Understanding x++ vs ++x

Hi, i have this code, and i do not understand the output, i declare x=9, but it prints x=10, why? int x = 9; int y = ++x; int z = y++; Console.WriteLine("x = " + x); Console.WriteLine("y = " + y); Console.WriteLine("z = " + z); //Output: //x = 10 //y = 11 //z = 10 // BUT WHY!? ------------------------------------------------------------------------------------ int x = 9; int y = x++; int z = ++y; Console.WriteLine("x = {0}", x); Console.WriteLine("y = {0}", y); Console.WriteLine("z = {0}", z); //Output: //x = 10 //y = 10 //z = 10 // BUT WHY!?

c#question help

8th Feb 2017, 8:59 AM

Kenneth Bore Eilertsen

4 Answers

+ 4

Well a simple thing. x++ use value of x then increases its value I.e. use then increases ++x first increase then use the value.

8th Feb 2017, 9:27 AM

Megatron

+ 1

x++ can be treated as shortcut for x = x + 1 but with some magic.
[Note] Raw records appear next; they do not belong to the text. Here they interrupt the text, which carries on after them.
-- ==== Sys2Proof/Machine/Modular.lean ====
section
/-!
DEFINITION. The modular arithmetic intrinsics (`47_rv32_modular_ec.md` sections 1 to 3).
-/

namespace Sys2Proof.Machine

/-- The modulus at a position of the configured list (R390). -/
def State.modulus (s : State) (i : Nat) : Except Fault Modulus :=
  match s.cfg.moduli[i]? with
  | some m => .ok m
  | none => .error .unknownOpcode

/-- The skeleton of the four arithmetic instructions: some representative of `OPN(x, y)` is written (R391 to R393). `f` is `OPN` with
the pre-condition of the instruction. -/
def execModular (op : Op) (f : Nat → Nat → Nat → Except Fault Int) (i : Nat) (o : Operands) (s : State) :
    Host.Outcome State Fault Refusal := outcome do
  s.requireOp op
  require (o.d = 1 ∧ o.e = 2 ∧ o.f = 0 ∧ o.g = 0) .badOperand
  let m ← s.modulus i
  let x ← s.loadBytes o.b m.numLimbs m.blockSize
  let y ← s.loadBytes o.c m.numLimbs m.blockSize
  let ra ← s.reg32 o.a
  let v ← f m.n (leNat x) (leNat y)
  let ptr ← s.alignedPointer ra.toInt m.numLimbs m.blockSize
  let s' ← s.memWrite 2 ptr (leBytes (representative m.n m.numLimbs s.draws v) m.numLimbs)
  (s'.drew 1).advance

/-- `OPN(x, y) = x + y` (R394). -/
def modAdd (_n x y : Nat) : Except Fault Int := .ok ((x : Int) + y)
/-- `OPN(x, y) = x - y` (R395). -/
def modSub (_n x y : Nat) : Except Fault Int := .ok ((x : Int) - y)
/-- `OPN(x, y) = x * y` (R396). -/
def modMul (_n x y : Nat) : Except Fault Int := .ok ((x : Int) * y)
/-- `OPN(x, y) = x * inv` with `inv` the inverse of `y`; undefined, hence a fault, where `gcd(y, N)` is not 1 (R397, U1). -/
def modDiv (n x y : Nat) : Except Fault Int := do
  require (Nat.gcd y n = 1) .divmodNotCoprime
  return (x : Int) * modInv y n

/-- `ADDMOD_RV32<N> a,b,c,1,2` (R394). -/
def execAddmodRv32 (i : Nat) (o : Operands) (s : State) : Host.Outcome State Fault Refusal :=
  execModular (.addmodRv32 i) modAdd i o s

/-- `SUBMOD_RV32<N> a,b,c,1,2` (R395). -/
def execSubmodRv32 (i : Nat) (o : Operands) (s : State) : Host.Outcome State Fault Refusal :=
  execModular (.submodRv32 i) modSub i o s

/-- `MULMOD_RV32<N> a,b,c,1,2` (R396). -/
def execMulmodRv32 (i : Nat) (o : Operands) (s : State) : Host.Outcome State Fault Refusal :=
  execModular (.mulmodRv32 i) modMul i o s

/-- `DIVMOD_RV32<N> a,b,c,1,2` (R397). -/
def execDivmodRv32 (i : Nat) (o : Operands) (s : State) : Host.Outcome State Fault Refusal :=
  execModular (.divmodRv32 i) modDiv i o s

/-- `ISEQMOD_RV32<N> a,b,c,1,2`: both inputs must be below `N`; the register `a` is set to 1 or 0 (R398). -/
def execIseqmodRv32 (i : Nat) (o : Operands) (s : State) : Host.Outcome State Fault Refusal := outcome do
  s.requireOp (.iseqmodRv32 i)
  require (o.d = 1 ∧ o.e = 2 ∧ o.f = 0 ∧ o.g = 0) .badOperand
  let m ← s.modulus i
  let x ← s.loadBytes o.b m.numLimbs m.blockSize
  let y ← s.loadBytes o.c m.numLimbs m.blockSize
  require (leNat x < m.n ∧ leNat y < m.n) .notReduced
  let s' ← s.setReg32 o.a (boolWord 32 (decide (leNat x = leNat y)))
  s'.advance

end Sys2Proof.Machine
end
If you use x++ value is evaluated in equation then incremented, but if you use ++x value is increased first, then evaluated. So in declaration of y you also increment x, that's why it outputs 10. In first code you first increment then assign the value to y. In second code you first assign the current value of x then increment x. That's why u get different results for both codes

8th Feb 2017, 9:06 AM

Mieszko Mieruński

+ 1

You could also write y = x +1 so it wouldn't change value of x ;)

8th Feb 2017, 9:21 AM

Mieszko Mieruński

Ok, i solved it, the reason i allways get that x=10 is because i increment x before i print. This, allthough messy, would output what i want: int x = 9; Console.WriteLine(x); int y = ++x; Console.WriteLine(y); int z = ++y; Console.WriteLine(z); //Output: //x = 9 //y = 10 //z = 11

8th Feb 2017, 9:19 AM

Kenneth Bore Eilertsen